> [Your objective]
From the line below that contains "def ipcAdds : Layout" to the line that contains "theorem running_storing : Running", repeat every line exactly, both ends included, and nothing else.

> [Material shown]
☆ ☆ ☆ ☆ ☆

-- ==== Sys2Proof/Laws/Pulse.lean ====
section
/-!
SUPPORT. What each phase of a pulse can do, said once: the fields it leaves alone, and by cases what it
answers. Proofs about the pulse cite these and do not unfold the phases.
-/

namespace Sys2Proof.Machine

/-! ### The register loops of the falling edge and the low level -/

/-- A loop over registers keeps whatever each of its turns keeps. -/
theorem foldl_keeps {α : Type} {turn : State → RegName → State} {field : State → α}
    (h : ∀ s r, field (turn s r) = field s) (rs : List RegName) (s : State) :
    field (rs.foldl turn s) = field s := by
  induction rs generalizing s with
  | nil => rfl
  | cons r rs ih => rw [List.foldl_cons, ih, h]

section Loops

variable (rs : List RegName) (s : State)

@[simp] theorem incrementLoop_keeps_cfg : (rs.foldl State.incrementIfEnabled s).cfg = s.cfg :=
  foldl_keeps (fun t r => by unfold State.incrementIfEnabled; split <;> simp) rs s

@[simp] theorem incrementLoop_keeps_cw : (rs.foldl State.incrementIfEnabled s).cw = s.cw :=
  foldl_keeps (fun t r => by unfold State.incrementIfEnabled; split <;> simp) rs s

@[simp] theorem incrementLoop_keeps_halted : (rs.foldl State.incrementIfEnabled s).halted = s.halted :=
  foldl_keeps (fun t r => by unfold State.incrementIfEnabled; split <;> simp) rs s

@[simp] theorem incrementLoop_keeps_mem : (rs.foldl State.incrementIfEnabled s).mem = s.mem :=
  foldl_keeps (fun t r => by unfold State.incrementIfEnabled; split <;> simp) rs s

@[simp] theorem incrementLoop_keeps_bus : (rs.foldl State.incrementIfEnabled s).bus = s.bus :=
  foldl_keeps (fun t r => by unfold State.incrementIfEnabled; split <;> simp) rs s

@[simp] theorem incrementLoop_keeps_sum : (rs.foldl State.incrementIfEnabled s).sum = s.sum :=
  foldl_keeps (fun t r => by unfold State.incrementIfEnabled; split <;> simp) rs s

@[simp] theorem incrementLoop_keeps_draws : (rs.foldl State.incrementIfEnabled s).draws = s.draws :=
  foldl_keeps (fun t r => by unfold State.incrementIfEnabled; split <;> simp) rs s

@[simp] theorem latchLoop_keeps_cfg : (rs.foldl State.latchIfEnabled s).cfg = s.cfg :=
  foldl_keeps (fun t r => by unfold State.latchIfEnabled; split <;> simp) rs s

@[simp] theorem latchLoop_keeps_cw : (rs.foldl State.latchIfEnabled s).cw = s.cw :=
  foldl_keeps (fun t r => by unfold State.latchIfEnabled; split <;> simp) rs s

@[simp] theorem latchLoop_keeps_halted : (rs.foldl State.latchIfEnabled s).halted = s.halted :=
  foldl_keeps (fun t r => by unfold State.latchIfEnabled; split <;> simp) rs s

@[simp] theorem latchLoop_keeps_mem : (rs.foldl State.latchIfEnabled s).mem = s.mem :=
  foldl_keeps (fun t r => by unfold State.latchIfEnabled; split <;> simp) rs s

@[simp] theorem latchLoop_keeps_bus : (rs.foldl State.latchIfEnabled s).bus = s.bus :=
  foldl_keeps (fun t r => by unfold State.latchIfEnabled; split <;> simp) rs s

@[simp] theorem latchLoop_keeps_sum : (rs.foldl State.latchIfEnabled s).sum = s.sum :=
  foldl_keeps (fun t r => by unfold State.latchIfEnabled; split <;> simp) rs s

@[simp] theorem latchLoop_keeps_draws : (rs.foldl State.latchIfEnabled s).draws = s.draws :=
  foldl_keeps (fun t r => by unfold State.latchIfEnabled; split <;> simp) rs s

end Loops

☆ ☆ ☆ ☆ ☆

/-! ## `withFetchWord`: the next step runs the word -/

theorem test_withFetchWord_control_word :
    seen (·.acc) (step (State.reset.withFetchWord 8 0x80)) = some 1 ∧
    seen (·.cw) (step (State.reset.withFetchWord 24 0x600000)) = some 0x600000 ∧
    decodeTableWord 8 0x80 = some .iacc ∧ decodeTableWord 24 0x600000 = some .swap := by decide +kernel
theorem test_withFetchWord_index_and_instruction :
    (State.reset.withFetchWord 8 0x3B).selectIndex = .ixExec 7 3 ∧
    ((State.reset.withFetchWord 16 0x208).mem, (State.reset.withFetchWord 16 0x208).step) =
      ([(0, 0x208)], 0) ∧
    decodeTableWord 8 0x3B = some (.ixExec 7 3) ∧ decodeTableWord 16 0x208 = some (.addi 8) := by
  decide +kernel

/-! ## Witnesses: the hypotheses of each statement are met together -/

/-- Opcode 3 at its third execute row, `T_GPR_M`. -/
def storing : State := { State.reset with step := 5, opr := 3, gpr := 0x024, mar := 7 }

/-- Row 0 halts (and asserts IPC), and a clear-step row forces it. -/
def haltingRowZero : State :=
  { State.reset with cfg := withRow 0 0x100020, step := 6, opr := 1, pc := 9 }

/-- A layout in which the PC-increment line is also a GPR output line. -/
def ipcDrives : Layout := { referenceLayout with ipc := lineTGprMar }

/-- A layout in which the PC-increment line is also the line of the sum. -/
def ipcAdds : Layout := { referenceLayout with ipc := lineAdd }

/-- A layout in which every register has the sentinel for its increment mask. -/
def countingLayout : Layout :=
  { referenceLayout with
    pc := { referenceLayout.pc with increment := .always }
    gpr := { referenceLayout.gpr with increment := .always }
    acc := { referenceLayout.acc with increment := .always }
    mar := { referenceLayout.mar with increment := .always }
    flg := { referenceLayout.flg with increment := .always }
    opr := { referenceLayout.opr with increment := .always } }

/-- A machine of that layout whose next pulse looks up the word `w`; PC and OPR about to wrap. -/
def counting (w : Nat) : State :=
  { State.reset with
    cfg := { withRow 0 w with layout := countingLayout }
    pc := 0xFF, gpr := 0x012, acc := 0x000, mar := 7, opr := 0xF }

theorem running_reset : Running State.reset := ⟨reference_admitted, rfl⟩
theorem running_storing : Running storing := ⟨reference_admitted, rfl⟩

☆ ☆ ☆ ☆ ☆

> [Result of this task]
def ipcAdds : Layout := { referenceLayout with ipc := lineAdd }

/-- A layout in which every register has the sentinel for its increment mask. -/
def countingLayout : Layout :=
  { referenceLayout with
    pc := { referenceLayout.pc with increment := .always }
    gpr := { referenceLayout.gpr with increment := .always }
    acc := { referenceLayout.acc with increment := .always }
    mar := { referenceLayout.mar with increment := .always }
    flg := { referenceLayout.flg with increment := .always }
    opr := { referenceLayout.opr with increment := .always } }

/-- A machine of that layout whose next pulse looks up the word `w`; PC and OPR about to wrap. -/
def counting (w : Nat) : State :=
  { State.reset with
    cfg := { withRow 0 w with layout := countingLayout }
    pc := 0xFF, gpr := 0x012, acc := 0x000, mar := 7, opr := 0xF }

theorem running_reset : Running State.reset := ⟨reference_admitted, rfl⟩
theorem running_storing : Running storing := ⟨reference_admitted, rfl⟩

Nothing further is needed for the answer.